The original motivation makes me submitting this issue is that I am suspecting whether the code released here is the same as Chez used to be, blame me.

Thanks to @hyln9 's help, I finally realize that the performance difference is introduced by GMP. So i changed the subject to the current one. If it subject is still inappropriate, I can change it to anything else.
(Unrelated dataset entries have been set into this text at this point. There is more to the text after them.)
/-- 64 cycles of a multiplexer's input, in ns, rounded up (R36, R458, R459, R465). -/
def switchLimit (s : State) (mux input : Nat) : Nat :=
  let level := fun g (l : List Nat) => l.getD (s.cpr.levels.getD g 0) 0
  let khz :=
    if mux = 8 then (if input = 0 then 25000 else 2500)
    else if input = 1 then 50000
    else 1000 * (match mux with
      | 0 => level 0 [2000, 1600, 1200, 800]
      | 1 | 2 => 1600
      | 3 => 1200
      | 4 => level 1 [1250, 1000, 750, 400]
      | 5 => level 2 [1000, 800, 600, 300]
      | _ => level 3 [800, 640, 480, 240])
  (64000000 + khz - 1) / khz

/-- SWITCH_STUCK_TIMEOUT: 64 cycles of the new clock have passed; the fault is raised and the switch is forced under the recovery; on CMUX_0 to CMUX_3 the fault is fatal
(R459, R460). -/
def execSwitchStuckTimeout (mux : Nat) (s : State) : Host.Outcome State Fault Refusal :=
  match s.cpr.switching.find? fun x => x.1 = mux with
  | none => .next s
  | some (_, input) =>
    let s := advanceAon (s.cpr.switchNs.getD mux 0 + switchLimit s mux input) s
    let s := recoverMux mux input { s with cpr.stuck := s.cpr.stuck.set mux true }
    let s := raiseFault 0x1003 [w32 mux] (decide (mux ≤ 3)) s
    .next (match servingQueue s 0x0C04 with
      | some qi => finishDeferred qi .ok [muxWord s mux] s
      | none => s)

/-- CLOCK_INPUT_STOPPED: the clock monitor reports an input; the PON receive clock's stop forces CMUX_7 to the crystal without a reset
(R459, R460). -/
def execClockInputStopped (input : Nat) (s : State) : Host.Outcome State Fault Refusal :=
  if 18 ≤ input ∨ s.cpr.stopped.getD input false then .next s
  else
    let s := raiseFault 0x1004 [w32 input] (decide (input < 8)) { s with cpr.stopped := s.cpr.stopped.set input true }
    .next (if input = 14 then { s with cpr.cmux := s.cpr.cmux.set 7 1, tsu.ponRef := false } else s)

/-- PLL_UNLOCK: fatal for PLL_0 to PLL_3 and PLL_7; the domain of another PLL is forced to the crystal, the PLL locks again and the domain
switches back (R460). -/
def execPllUnlock (p : Nat) (s : State) : Host.Outcome State Fault Refusal :=
  if 8 ≤ p then .next s
  else if p < 4 ∨ p = 7 then
    .next (raiseFault 0x1005 [w32 p] true { s with cpr.pllLock := s.cpr.pllLock.set p false })
  else
    let s := recoverMux p 1 (fault 0x1005 [w32 p] s)
    .next { s with cpr.cmux := s.cpr.cmux.set p 0 }

/-! ### Crossings (R463) -/

/-- HANDSHAKE_OVERRUN: the lost request sets the bit of the domain it went into; the fault folds within 1 s (R463, R484;
DEDUCED, log 125). -/
def execHandshakeOverrun (src dst : Nat) (s : State) : Host.Outcome State Fault Refusal :=
  if 14 ≤ src ∨ 14 ≤ dst then .next s
  else
    .next (fault 0x1007 [w32 src, w32 dst]
      { s with cpr.xing := s.cpr.xing.set dst true, cpr.overruns := inc32 s.cpr.overruns })

/-! ### Performance levels (R48, R465, R466) -/

/-- Level in force of a domain group: 0 control, 1 Mallet, 2 Gouge, 3 Ashlar. -/
def levelOf (s : State) (g : Nat) : Nat := s.cpr.levels.getD g 0

/-- Whether a step-down holds a group (R48). -/
def stepped (s : State) (g : Nat) : Bool := (decide (g = 1) && s.cpr.steppedM) || (decide (g = 2) && s.cpr.steppedG)

/-- The committed Gouge charges or the attached slots do not fit a level (R46, R141, R475). -/
def levelShort (s : State) (g level : Nat) : Bool :=
  (decide (g = 2) && !gougeFits (effMode s s.cpx.mode) (gougeBudget s level) (decCharges s) (encCharges s)) ||
    (decide (g = 1) && s.aue.cores.any fun (x : Nat × Core) =>
      x.2.attached.isSome && decide (800 * malletMHz level < x.2.cycles))

/-- Detail words 1 and 2 of EVT_POWER (R477). -/
def powerWords (s : State) (g level : Nat) : List Word := [w32 (g + level * 16), w32 s.cpr.power]

/-- PERF_LEVEL_SET's checks and start; its reply follows the change (R466, R475). -/
def perfLevelSet (c : Cmd) (s : State) : Res :=
  let g := field (word c 0) 0 2
  let l := field (word c 0) 4 2
  checks
    [((if g = 0 then decide (0 < l ∧ s.cpx.mode ≠ .service) else decide (l < ceiling s.cpx.mode)), .modeForbids),
     (levelShort s g l, .noCapacity),
     (s.cpr.changing.any (fun x => x.1 = g) || (stepped s g && decide (l < levelOf s g) && s.cpr.powerStop), .resourceBusy)]
    (if l = levelOf s g then .done [w32 l] s
     else .deferred { s with cpr.changing := s.cpr.changing ++ [(g, l)], cpr.perfReply := s.cpr.perfReply ++ [(g, qiOf c)] })

/-- PERF_LEVEL_SET (R475). -/
def execPerfLevelSet (c : Cmd) (s : State) : Host.Outcome State Fault Refusal :=
  .next <| serve 0x0C02 (exactly 1) c s (perfLevelSet c)

/-- A domain that is ON starts to drain (R468). -/
def startDrain (d : Nat) (s : State) : State := 
  modDomain d (fun x => if x.state = .on then { x with state := .draining, drainNs := s.cpr.aonNs } else x) s

/-- Step 1 of entry: the domains that S2 and S3 switch off drain, once no level change runs (R471, R474). -/
def startEntry (s : State) : State :=
  match s.cpr.entering with
  | some t => if 2 ≤ t ∧ s.cpr.changing.isEmpty then sleepDomains.foldl (fun s d => startDrain d s) s else s
  | none => s

/-- A step-down of a group is being carried out; a change that a command started is not one (R466). -/
def stepRuns (s : State) (g : Nat) : Bool :=
  stepped s g && s.cpr.changing.any (fun x => x.1 = g) && !s.cpr.perfReply.any fun x => x.1 = g

/-- LEVEL_CHANGE_COMPLETE: the level is in force; a command's reply follows with EVT_POWER detail 2 (R466, R475, R477). -/
def execLevelChangeComplete (group : Nat) (s : State) : Host.Outcome State Fault Refusal :=
  match s.cpr.changing.find? fun x => x.1 = group with
  | none => .next s
  | some (_, l) =>
    let up := decide (l < levelOf s group)
    let s := { s with
      cpr.overWindows := if stepRuns s group then 0 else s.cpr.overWindows
      cpr.levels := s.cpr.levels.set group l, cpr.changing := s.cpr.changing.filter fun x => x.1 ≠ group }
    let s := match s.cpr.perfReply.find? fun x => x.1 = group with
      | none => s
      | some (_, qi) =>
        let s := { s with
          cpr.perfReply := s.cpr.perfReply.filter fun x => x.1 ≠ group
          cpr.steppedM := s.cpr.steppedM && !(up && decide (group = 1))
          cpr.steppedG := s.cpr.steppedG && !(up && decide (group = 2)) }
        finishDeferred qi .ok [w32 l] (evtPower 2 (powerWords s group l) s)
    .next (startEntry s)

/-- The level that a group goes to: the target of a change in progress, else the level in force. -/
def levelAimed (s : State) (g : Nat) : Nat := ((s.cpr.changing.find? fun x => x.1 = g).map (·.2)).getD (levelOf s g)

/-- One group steps down one level, no lower than PL3, with EVT_POWER detail 1; a change that a command started goes one level further
(log 98) (R48, R466). -/
def stepDown (g : Nat) (s : State) : State :=
  let l := levelAimed s g
  let s := if 3 ≤ l then s else
    { s with
      cpr.changing := s.cpr.changing.filter (fun x => x.1 ≠ g) ++ [(g, l + 1)]
      cpr.steppedM := s.cpr.steppedM || decide (g = 1), cpr.steppedG := s.cpr.steppedG || decide (g = 2) }
  evtPower 1 (powerWords s g (min 3 (l + 1))) s

/-- POWER_WINDOW: a 1 ms average of input power in 0.1 W. Two in a row above the mode's maximum step Gouge and Mallet down and stop
admission; asleep or entering sleep it is not acted on (R48, R466, R474). -/
def execPowerWindow (dw : Nat) (s : State) : Host.Outcome State Fault Refusal :=
  let s := advanceAon (s.cpr.powerNs + 1000000) s
  let s := { s with cpr.power := min dw 4095, cpr.powerNs := s.cpr.aonNs }
  let top := maxPower s.cpx.mode
  if s.cpr.sleep ≠ 0 ∨ s.cpr.entering.isSome then .next s
  else if top < dw then
    let s := { s with cpr.overWindows := s.cpr.overWindows + 1, cpr.coolMs := 0 }
    if s.cpr.overWindows < 2 ∨ stepRuns s 1 ∨ stepRuns s 2 then .next s
    else
      .next (stepDown 1 (stepDown 2
        { s with cpr.overWindows := 0, cpr.powerStop := true, cpr.stepDowns := inc32 s.cpr.stepDowns }))
  else
    .next { s with cpr.overWindows := 0, cpr.coolMs := if dw * 100 ≤ top * 95 then s.cpr.coolMs + 1 else 0 }

/-- ADMISSION_RESUME: the average has stayed at or below 95 % of the maximum for 1 s (R48). -/
def execAdmissionResume (s : State) : Host.Outcome State Fault Refusal :=
  .next (if s.cpr.powerStop ∧ 1000 ≤ s.cpr.coolMs then { s with cpr.powerStop := false } else s)

/-! ### Power domains (R467-R469) -/

/-- A domain enters OFF: what it held is lost, its port is fenced, its pads are latched with transmit enables and outputs inactive
(R85, R468, R469). -/
def domainOff (d aborted : Nat) (s : State) : State :=
  let s := resetInst (domainSub d) (domainInst d) s
  let s := if d = 27 then { s with cpr.ringPads := 3 } else s
  fenceSettle (modDomain d (fun x =>
    { x with state := .off, fenced := true, latched := x.latched || decide (20 ≤ d), aborted := min aborted 4095 }) s)

/-- DRAIN_END: a draining domain is empty or has reached its limit with requests outstanding, given by their masters; each of these
completes ABORTED (R22, R468). -/
def execDrainEnd (domain : Nat) (outstanding : List Nat) (s : State) : Host.Outcome State Fault Refusal :=
  if 28 ≤ domain ∨ (domainOf s domain).state ≠ .draining then .next s
  else
    let s := if outstanding = [] then s else advanceAon ((domainOf s domain).drainNs + 2000000) s
    let s := outstanding.foldl (fun s m => emit (.completion m 2 [] []) s) s
    let s := domainOff domain outstanding.length s
    .next (if outstanding = [] then s
      else fault 0x1008 [w32 outstanding.length] { s with cpr.drains := inc32 s.cpr.drains })

/-- DOMAIN_POWERED: a powering domain is ON and its fence is lifted; its pads stay latched (R468). -/
def execDomainPowered (domain : Nat) (s : State) : Host.Outcome State Fault Refusal :=
  .next (if (domainOf s domain).state = .powering then modDomain domain (fun x => { x with state := .on, fenced := false }) s else s)

/-- The power domain of a pad group (R475). -/
def padDomain (g : Nat) : Nat := if g < 7 then 20 + g else 27

/-- Releases a pad group: outputs follow their logic again (R469, R475). -/
def releasePad (g : Nat) (s : State) : State :=
  if g < 7 then modDomain (padDomain g) (fun x => { x with latched := false }) s
  else
    let k := g - 7
    if (s.cpr.ringPads >>> k) % 2 = 0 then s
    else
      let s := { s with cpr.ringPads := s.cpr.ringPads - 2 ^ k }
      let s := modDomain 27 (fun x => { x with latched := decide (s.cpr.ringPads ≠ 0) }) s
      if k = 0 then (if s.tsu.ppsHigh then drivePin 0 true s else s)
      else if s.tsu.evtHigh then drivePin 1 (!s.tsu.evtFall) s else s

/-- PAD_RELEASE's checks and effect (R474, R475). -/
def padRelease (c : Cmd) (s : State) : Res :=
  let g := field (word c 0) 0 4
  checks [(decide (8 < g), .badParam), (decide ((domainOf s (padDomain g)).state = .off), .unavailable)] (.done [] (releasePad g s))

/-- PAD_RELEASE (R475). -/
def execPadRelease (c : Cmd) (s : State) : Host.Outcome State Fault Refusal :=
  .next <| serve 0x0C03 (exactly 1) c s (padRelease c)

/-! ### Sleep states (R470-R474) -/

/-- POWER_STATE_SET's checks and start (R471, R475). -/
def powerStateSet (c : Cmd) (s : State) : Res :=
  let t := field (word c 0) 0 2
  if t = 0 then .done [] s
  else
    checks
      [(decide (s.cpx.mode = .shadow), .modeForbids),
       (!s.fwe.legs.isEmpty || s.cti.paired || s.cti.forming || s.cpr.entering.isSome ||
          s.cpx.queues.any (fun q => !q.longOps.isEmpty), .resourceBusy)]
      (.accepted 0 (startEntry { s with cpr.entering := some t, cpr.wakeMask := field (word c 0) 8 6, cpr.wakeDue := none }))

/-- POWER_STATE_SET (R475). -/
def execPowerStateSet (c : Cmd) (s : State) : Host.Outcome State Fault Refusal :=
  .next <| serve 0x0C01 (exactly 1) c s (powerStateSet c)

/-- DRAM goes into self-refresh and the controllers stop their clocks (R263). -/
def selfRefresh (s : State) : State := { s with mss.chans := s.mss.chans.map fun c => { c with selfRef := true, stopped := true } }

/-- SLEEP_ENTERED: entry steps 2 and 3. The controllers complete what is queued and DRAM enters self-refresh, EVT_LONG_DONE is sent, in S3 the link
leaves ACTIVE, and the entry window opens (R263, R470, R471). -/
def execSleepEntered (s : State) : Host.Outcome State Fault Refusal :=
  match s.cpr.entering with
  | none => .next s
  | some t =>
    if s.cpr.window || !s.cpr.changing.isEmpty || (decide (2 ≤ t) && sleepDomains.any fun d => (domainOf s d).state ≠ .off) then .next s
    else
      let s := endLong 0x0C01 0 .ok [w32 t] s
      let s := { s with cpr.sleep := t, cpr.window := true, cpr.windowNs := s.cpr.aonNs, hlp.wakePending := false }
      let s := if 2 ≤ t then selfRefresh (drainChannels s) else s
      let s := if t = 2 then { s with cpr.ctlBefore := levelOf s 0, cpr.levels := s.cpr.levels.set 0 3 } else s
      .next (if t = 3 then ponTrySleep ((if s.hlp.link = .active then hlpCount 5 1 else id) (leaveLink { s with hlp.trainReady := false })) else s)

/-- ENTRY_WINDOW_END: a wake source kept during entry, or a level still present, wakes the module at once (R473, R474). -/
def execEntryWindowEnd (s : State) : Host.Outcome State Fault Refusal :=
  if !s.cpr.window then .next s
  else
    let due := s.cpr.wakeDue
    let s := advanceAon (s.cpr.windowNs + 320) s
    let s := { s with cpr.window := false, cpr.entering := none, cpr.wakeDue := none }
    .next (match due with
      | some b => startWake b s
      | none => s)

/-- A command waits on the host link or the backup path (R472). -/
def commandWaits (s : State) : Bool := s.cpx.queues.any fun q => !q.waiting.isEmpty

/-- WAKE_EVENT: a wake source is present. Source 4 is a waiting command (R472-R474). -/
def execWakeEvent (source : Nat) (s : State) : Host.Outcome State Fault Refusal :=
  .next (if 6 ≤ source ∨ (source = 4 ∧ !commandWaits s) then s else wakeSource source s)

/-- The result of a retraining pause of a channel: one below the training limit is discarded, and three in a row raise
MEM_RETRAIN_FAILED (log 16) (R260, R262). -/
def pauseResult (ch : Nat) (marginOk : Bool) (s : State) : State :=
  let row := if marginOk then 0 else (chanOf s ch).discRow + 1
  let (hot, s) := drawBelow 2 s
  let s := modChan ch (fun c => { c with
    doubled := decide (hot = 1), pauses := inc32 c.pauses, discards := if marginOk then c.discards else inc32 c.discards
    discRow := if 3 ≤ row then 0 else row }) s
  if 3 ≤ row then fault 0x6202 [w32 ch] s else s

/-- On a wake each channel leaves self-refresh, and one in service runs a pause before its first request; its result is a free bit (log 16).
What waited is then served (R263). -/
def wakePauses (s : State) : State :=
  settleChannels <| (List.range 16).foldl (fun s ch =>
    let s := modChan ch (fun c => { c with selfRef := false, openNs := nowNs s }) s
    if (chanOf s ch).inService then
      let (bad, s) := drawBelow 2 s
      pauseResult ch (decide (bad = 0)) s
    else s) s

/-- WAKE_COMPLETE: every domain switched off is ON again and DRAM is retrained. From S3 the PTU is in AWAKE_HELD and train-ready is set.
EVT_POWER detail 3 follows once the link is ACTIVE; waiting commands are served (R470, R473). -/
def execWakeComplete (s : State) : Host.Outcome State Fault Refusal :=
  match s.cpr.waking with
  | none => .next s
  | some (left, src) =>
    if (List.range 28).any fun d => (domainOf s d).state = .powering then .next s
    else
      let us := (s.cpr.aonNs - s.cpr.wakeNs) / 1000
      let s := { s with cpr.waking := none, cpr.sleep := 0, hlp.wakePending := false }
      let s := if 2 ≤ left then wakePauses s else s
      let s := if left = 2 then { s with cpr.levels := s.cpr.levels.set 0 s.cpr.ctlBefore } else s
      let s := if left = 3 then { (ponWake (decide (src ≠ 3)) s) with hlp.trainReady := true } else s
      let s := if s.hlp.link = .active then evtPower 3 [w32 (left + src * 4), w32 us] s
        else { s with cpr.woke := some (left, src, us) }
      .next ((List.range 8).foldl (fun s qi => drainRefused qi (queueOf s qi).waiting s) s)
But My opinion is that the issue is valid and awaits to be resolved.

[ChaosEternal]

I think gmplib is LGPLv3 hence it is compatible with apache2.0 license.

[rain-1]

libgmp is an extremely large and complex body of code that would weigh down the rest of the system, making it larger, compiling would take longer. I don't think it is necessarily a good idea to include it. Are you planning on implementing this @ChaosEternal? If so I would urge you to consider other bignum libraries.

[dybvig]

Apache 2.0 licensed software can be used in LGPLv3 licensed projects, but not the other way around.

[johnwcowan]

For what it's worth, the Scheme48 library (also used in the Chicken numbers egg) is written in Scheme.

[yinwang0]

Sorry about my comment. I have seen many biased and premature benchmark comparisons recently, so I tend to be sensitive such things may get into the issue system, converting github into a discussion forum ;)

It seems this one is sorta valid question about bignums. I'd still suggest removing the word "poor" from the title, because the performance is not poor as compared to similar languages with bignum implementations (such as Java).

Bignum results

Just for interest, I implemented the semantically same iterative fib function in three languages: Scheme, Java(using java's BigInteger class) and Python.

(define fib
  (lambda (n)
    (define iter
      (lambda (a b n)
        (cond
         [(= n 0) b]
         [else
          (iter (+ a b) a (- n 1))])))
    (iter 1 0 n)))

The running results are quite interesting. I couldn't get Vicare built properly on the Mac after fixing several things in its build system, but it is essentially just Ikarus.

Here are the results running (fib 1000000) on my Macbook Pro.

Ikarus 0.0.3:   7.69s
Chez Scheme:   16.69s
Petite Chez:   17.66s
Java 8:        15.71s
Python:         9.86s

So Chez's bignum performance is similar to that of Java. It's interesting how Python stands out in performance for bignums.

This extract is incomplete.